Teenagers Melanie and Sophie see it similarly. They too have to concentrate harder to understand people with masks. At the BIG school centre in Vienna, the Bundesinstitut für Gehörlosenbildung [Federal Institute for Education of the Deaf], at which deaf, hearing impaired and hearing children are taught, a compromise solution has been found. When face-to-face teaching starts again, the teachers and students will receive transparent visors made at the BIG, to keep the facial area visible.
These visors are being seen more often at doctors’ surgeries, chemists and in those professions which work with the hearing impaired. And even at the baker around the corner, which also pleases people without hearing aids. They too rely, more or less consciously, on the view of the mouth.
Special Situation Old People’s Home
One area in which the corona virus has real consequences is that of nursing and care homes. A ban on visiting was introduced early to protect this high-risk group. That largely restricted residents in their contact to the outside world to the telephone. Only a few were technically savvy enough to master the tablet, smartphone etc and so were able to speak to relatives via video chat.

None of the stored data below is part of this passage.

-- ==== Sys2Proof/Laws/Sharing.lean ====
section
/-! SUPPORT. The field operations and lagrange0 (43_sharing.md R103) in the field GF(P). -/

namespace Sys2Proof.Machine

theorem fieldAdd_cast (x y : Nat) : ((fieldAdd x y : Nat) : ZMod Config.P) = x + y := by
  simp [fieldAdd]

theorem fieldMul_cast (x y : Nat) : ((fieldMul x y : Nat) : ZMod Config.P) = x * y := by
  simp [fieldMul]

theorem fieldSub_cast {x y : Nat} (h : y < Config.P) : ((fieldSub x y : Nat) : ZMod Config.P) = x - y := by
  have : ((x + Config.P - y : Nat) : ZMod Config.P) = x - y := by
    rw [Nat.cast_sub (by omega)]
    simp
  simpa [fieldSub] using this

/-- The difference of two different field elements is not 0, so lagrange0 inverts no 0. -/
theorem fieldSub_pos {x y : Nat} (hx : x < Config.P) (hy : y < Config.P) (h : x ≠ y) : 0 < fieldSub x y := by
  unfold fieldSub
  rcases Nat.lt_or_ge x y with a | a
  · rw [Nat.mod_eq_of_lt (by omega)]
    omega
  · rw [show x + Config.P - y = (x - y) + Config.P by omega, Nat.add_mod_right, Nat.mod_eq_of_lt (by omega)]
    omega

theorem lagrangeSum_lt (xs : List Nat) (l : List (Nat × Nat)) (i acc : Nat) (h : acc < Config.P) :
    lagrangeSum xs l i acc < Config.P := by
  induction l generalizing i acc with
  | nil => exact h
  | cons p l ih =>
    rw [lagrangeSum]
    exact ih _ _ (fieldAdd_lt _ _)

/-- lagrange0 writes a field element. -/
theorem lagrange0_lt (xs ys : List Nat) : lagrange0 xs ys < Config.P := lagrangeSum_lt _ _ _ _ P_pos

/-- The inner loop multiplies by x[m] / (x[m] − x[i]) for every place m but i. -/
theorem lagrangeTerm_cast (x : Nat → Nat) (i : Nat) (xs : List Nat) (j term : Nat)
    (hx : ∀ (m : Nat) (h : m < xs.length), xs[m] = x (j + m)) (hb : ∀ m < xs.length, x (j + m) < Config.P)
    (hi : x i < Config.P) (hd : ∀ m < xs.length, j + m ≠ i → x (j + m) ≠ x i) :
    ((lagrangeTerm i (x i) xs j term : Nat) : ZMod Config.P) =
      term * ∏ m ∈ Finset.range xs.length,
        if j + m = i then 1 else (x (j + m) : ZMod Config.P) * ((x (j + m) : ZMod Config.P) - x i)⁻¹ := by
  induction xs generalizing j term with
  | nil => simp [lagrangeTerm]
  | cons a xs ih =>
    have h0 := hx 0 (by simp)
    simp only [List.getElem_cons_zero, Nat.add_zero] at h0
    subst h0
    have hshift (m : Nat) : j + 1 + m = j + (m + 1) := by omega
    rw [lagrangeTerm, ih (j + 1)]
    · rw [List.length_cons, Finset.prod_range_succ']
      simp only [Nat.add_zero, hshift]
      by_cases hji : j = i
      · simp [hji]
      · have h1 := hb 0 (by simp)
        have h2 := hd 0 (by simp) hji
        simp only [Nat.add_zero] at h1 h2
        rw [if_neg hji, if_neg hji, fieldMul_cast, fieldMul_cast, fieldInv_cast (fieldSub_pos h1 hi h2) (fieldSub_lt _ _),
          fieldSub_cast hi]
        ac_rfl
    · intro m h
      rw [hshift]
      have := hx (m + 1) (by simpa using h)
      rwa [List.getElem_cons_succ] at this
    · intro m h
      rw [hshift]
      exact hb (m + 1) (by simpa using h)
    · intro m h
      rw [hshift]
      exact hd (m + 1) (by simpa using h)

end Sys2Proof.Machine
end

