section
/-! ## Polynomials and threshold sharing (43_sharing.md R101 to R106) -/

namespace Sys2Proof.Machine

open Sys2Proof.Safety

/-! ### Polynomials (R101) -/

/-- Taking x out of every term but the first. -/
theorem polyAt_cons (c : Nat) (cs : List Nat) (x : Nat) :
    polyAt (c :: cs) x = (polyAt cs x * x + c) % Config.P := by
  have hsum : ∑ i ∈ Finset.range (c :: cs).length, (c :: cs).getD i 0 * x ^ i =
      (∑ i ∈ Finset.range cs.length, cs.getD i 0 * x ^ i) * x + c := by
    rw [List.length_cons, Finset.sum_range_succ', Finset.sum_mul]
    simp [pow_succ, mul_assoc]
  rw [polyAt, hsum]
  exact (((Nat.mod_modEq _ _).mul_right x).add_right c).symm

/-- Settles O25, by induction on the coefficients. -/
theorem hornerIsThePolynomialValue : Obligations.HornerIsThePolynomialValue := by
  intro c x
  induction c with
  | nil => simp [horner, polyAt]
  | cons c cs ih => rw [horner, polyAt_cons, ih]

theorem polyAt_lt (c : List Nat) (x : Nat) : polyAt c x < Config.P := Nat.mod_lt _ P_pos

/-! ### PEVAL (R102) -/

theorem all_isField_eq_false_iff {l : List Nat} : l.all isField = false ↔ ∃ v ∈ l, Config.P ≤ v := by
  simp [isField]

/-- PEVAL and its checks in their order; a bad coefficient raises the code of a bad point. -/
theorem complete_pevalResult (rd ra : Reg) (s : State) {d x : Nat} (hd : argNat0 s = d) (hx : (readW s ra).toNat = x) :
    (d < 16 → x < Config.P → (∀ v ∈ slots s.coef (d + 1), v < Config.P) →
      complete s (pevalResult rd ra s) =
        .next (succeeded (writeW s rd (zext256 (horner (slots s.coef (d + 1)) x))))) ∧
    (16 ≤ d → complete s (pevalResult rd ra s) = .next (failedWith .valueParam s)) ∧
    (d < 16 → Config.P ≤ x → complete s (pevalResult rd ra s) = .next (failedWith .valueRange s)) ∧
    (d < 16 → (∃ v ∈ slots s.coef (d + 1), Config.P ≤ v) →
      complete s (pevalResult rd ra s) = .next (failedWith .valueRange s)) := by
  simp only [pevalResult, hd, hx, isField_eq_false_iff, all_isField_eq_false_iff]
  refine ⟨fun hdeg hpoint hcoef => ?_, fun hdeg => ?_, fun hdeg hpoint => ?_, fun hdeg hcoef => ?_⟩
  · have hnone : ¬∃ v ∈ slots s.coef (d + 1), Config.P ≤ v := fun ⟨v, hv, hle⟩ => (hcoef v hv).not_ge hle
    rw [if_neg hdeg.not_ge, if_neg hpoint.not_ge, if_neg hnone]
    rfl
  · rw [if_pos hdeg]
    rfl
  · rw [if_neg hdeg.not_ge, if_pos hpoint]
    rfl
  · rw [if_neg hdeg.not_ge, if_pos hcoef, ite_self]
    rfl

/-- Settles O26: Horner's accumulation is the value. -/
theorem pevalEvaluatesThePolynomial : Obligations.PevalEvaluatesThePolynomial := by
  intro rd ra
  refine ⟨decode_commandWord (.peval rd ra) .peval rd ra 0 0 rfl, fun s d x c hd hx hc => ?_⟩
  subst hc
  rw [← hornerIsThePolynomialValue]
  exact complete_pevalResult rd ra s hd hx

/-! ### SPLIT and SPLIT.K (R104) -/

theorem all_isNonzeroField_eq_false_iff {l : List Nat} :
    l.all isNonzeroField = false ↔ ∃ v ∈ l, v = 0 ∨ Config.P ≤ v := by
  simp [isNonzeroField, isField, or_iff_not_imp_left]

/-- The slots a list is written to, and those it leaves. -/
theorem writeSlots_slot (v : Vector U128 16) (l : List Nat) (i : Fin 16) :
    (writeSlots v l)[i] = if i.val < l.length then BitVec.ofNat 128 (l.getD i.val 0) else v[i] := by
  rw [Fin.getElem_fin, writeSlots_getElem]
  split <;> simp [zext128, *]

/-- Writing a computed list to the first `n` slots. -/
theorem writeSlots_map_range (v : Vector U128 16) (f : Nat → Nat) (n : Nat) (i : Fin 16) :
    (writeSlots v ((List.range n).map f))[i] = if i.val < n then BitVec.ofNat 128 (f i.val) else v[i] := by
  rw [Fin.getElem_fin, writeSlots_getElem]
  simp [zext128]

/-- The writes of SPLIT are the slots and RES0 that R104 names. -/
theorem splitDone_splitCommit (c : List Nat) (n : Nat) (s : State) :
    SplitDone s (succeeded (splitCommit c n s)) c n := by
  have hval : ((List.range n).map (· + 1)).map (horner c) = (List.range n).map fun j => polyAt c (j + 1) := by
    simp [← hornerIsThePolynomialValue c]
  have hshy (i : Fin 16) := writeSlots_map_range s.shy (fun j => polyAt c (j + 1)) n i
  rw [← hval] at hshy
  exact ⟨rfl, fun i => ⟨writeSlots_slot s.coef c i, writeSlots_map_range s.shx (· + 1) n i, hshy i⟩⟩

/-- The parameter check and the range check of the secret come first, whichever way the coefficients are got. -/
theorem complete_splitResult_checks (ra : Reg) (k : Bool) (s : State) {th n x : Nat} (hth : argNat0 s = th)
    (hn : argNat1 s = n) (hx : (readW s ra).toNat = x) :
    (th < 1 ∨ n < th ∨ 16 < n → complete s (splitResult ra k s) = .next (failedWith .valueParam s)) ∧
    (1 ≤ th → th ≤ n → n ≤ 16 → Config.P ≤ x →
      complete s (splitResult ra k s) = .next (failedWith .valueRange s)) := by
  simp only [splitResult, hth, hn, hx, isField_eq_false_iff]
  refine ⟨fun hbad => ?_, fun h1 h2 h3 hle => ?_⟩
  · rw [if_pos (by omega)]
    rfl
  · rw [if_neg (not_not_intro ⟨h1, h2, h3⟩), if_pos hle]
    rfl

section
variable {ra : Reg} {s : State} {th n x : Nat} (hth : argNat0 s = th) (hn : argNat1 s = n)
  (hx : (readW s ra).toNat = x) (h1 : 1 ≤ th) (h2 : th ≤ n) (h3 : n ≤ 16) (hlt : x < Config.P)
include hth hn hx h1 h2 h3 hlt

/-- SPLIT.K past its first two checks. -/
theorem splitResult_true_eq :
    splitResult ra true s =
      if ∃ v ∈ (slots s.coef th).drop 1, v = 0 ∨ Config.P ≤ v then .raise .valueRange
      else .commit (splitCommit (x :: (slots s.coef th).drop 1) n s) := by
  simp only [splitResult, hth, hn, hx, isField_eq_false_iff, all_isNonzeroField_eq_false_iff]
  rw [if_neg (not_not_intro ⟨h1, h2, h3⟩), if_neg hlt.not_ge]

/-- SPLIT past its two checks. -/
theorem splitResult_false_eq :
    splitResult ra false s =
      withDraw (drawFields (th - 1) s.answers) fun cs => .commit (splitCommit (x :: cs) n s) := by
  simp only [splitResult, hth, hn, hx, isField_eq_false_iff]
  rw [if_neg (not_not_intro ⟨h1, h2, h3⟩), if_neg hlt.not_ge]

end

/-- Settles O27: a coefficient out of range raises the code of a secret out of range. -/
theorem splitKMakesSharesFromTheHostsCoefficients : Obligations.SplitKMakesSharesFromTheHostsCoefficients := by
  intro ra
  refine ⟨decode_commandWord (.split ra true) .split 0 ra 0 1 rfl, fun s th n x cs hth hn hx hcs => ?_⟩
  have hslots : (slots s.coef th).drop 1 = cs := hcs ▸ List.map_drop.symm
  obtain ⟨hparam, hrange⟩ := complete_splitResult_checks ra true s hth hn hx
  refine ⟨fun h1 h2 h3 hlt hgood => ?_, hparam, hrange, fun h1 h2 h3 hbad => ?_⟩
  · have hnone : ¬∃ v ∈ cs, v = 0 ∨ Config.P ≤ v := fun ⟨v, hv, h⟩ => by
      obtain ⟨hpos, hvlt⟩ := hgood v hv
      omega
    refine ⟨_, ?_, splitDone_splitCommit (x :: cs) n s⟩
    rw [exec, execSplit, splitResult_true_eq hth hn hx h1 h2 h3 hlt, hslots, if_neg hnone]
    rfl
  · rcases Nat.lt_or_ge x Config.P with hlt | hle
    · rw [exec, execSplit, splitResult_true_eq hth hn hx h1 h2 h3 hlt, hslots, if_pos hbad]
      rfl
    · exact hrange h1 h2 h3 hle

/-- Settles O28: past the checks the outcome is that of the T − 1 draws. -/
theorem splitMakesSharesFromDrawnCoefficients : Obligations.SplitMakesSharesFromDrawnCoefficients := by
  intro ra
  refine ⟨decode_commandWord (.split ra false) .split 0 ra 0 0 rfl, fun s th n x hth hn hx => ?_⟩
  obtain ⟨hparam, hrange⟩ := complete_splitResult_checks ra false s hth hn hx
  refine ⟨fun cs h1 h2 h3 hlt hlen hdraws => ?_, hparam, hrange, fun cs h1 h2 h3 hlt hlen hdraws => ?_,
    fun cs h1 h2 h3 hlt hlen hdraws => ?_⟩
  · have hcount : cs.length = th - 1 := by omega
    obtain ⟨⟨rest, hd⟩, -⟩ := drawFields_got (th - 1) s.answers cs hcount (hcount ▸ hdraws)
    refine ⟨_, ?_, splitDone_splitCommit (x :: cs) n s⟩
    rw [exec, execSplit, splitResult_false_eq hth hn hx h1 h2 h3 hlt]
    exact complete_withDraw_got hd _ s
  · have hd := drawFields_failed (th - 1) s.answers cs (by omega) hdraws
    rw [exec, execSplit, splitResult_false_eq hth hn hx h1 h2 h3 hlt]
    exact complete_withDraw_failed hd _ s
  · have hd := drawFields_pending (th - 1) s.answers cs (by omega) hdraws
    rw [exec, execSplit, commandRequest, splitResult_false_eq hth hn hx h1 h2 h3 hlt]
    exact complete_withDraw_pending hd _ s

But it is not just the advanced technology that poses a problem to this age group, but often the advancing loss of hearing. And in the isolated setting of the old people’s home, in which social distancing was also required inside the institution, this combination sometimes led to social isolation. Activities like cooking together, memory training or visiting the fair were suddenly no longer possible, the senior citizens were now confined to their rooms. At best, entertainment was supplied by radio and television. The care staff tried hard to look after the residents, but the hearing aid was often left ignored in the drawer.
Mr. Karl, 77-year-old resident of a Vienna home for the elderly and a CI user for over 10 years, is happy to have his “little eavesdropper”. He can telephone to an extent and socially distanced chatting from door to door with neighbours and the care staff was possible thanks to CI. The danger of social isolation during the corona visiting band was averted. As soon as visiting was allowed again, Mr. Karl arranged to meet his daughter. Out of sheer excitement at seeing her again, he promptly left his audio processor in his room. It quickly became clear that conversation with the implant would still be easier, even for the skilled lip-reader, and after a sprint back, Mr. Karl was able to devote himself fully to the conversation. “With the CI I might have been alone, but I wasn’t too lonely”, he explained to his daughter. And he is looking forward to his next visit, when he will have the audio processor from the start, so that he can hear better, even at a distance.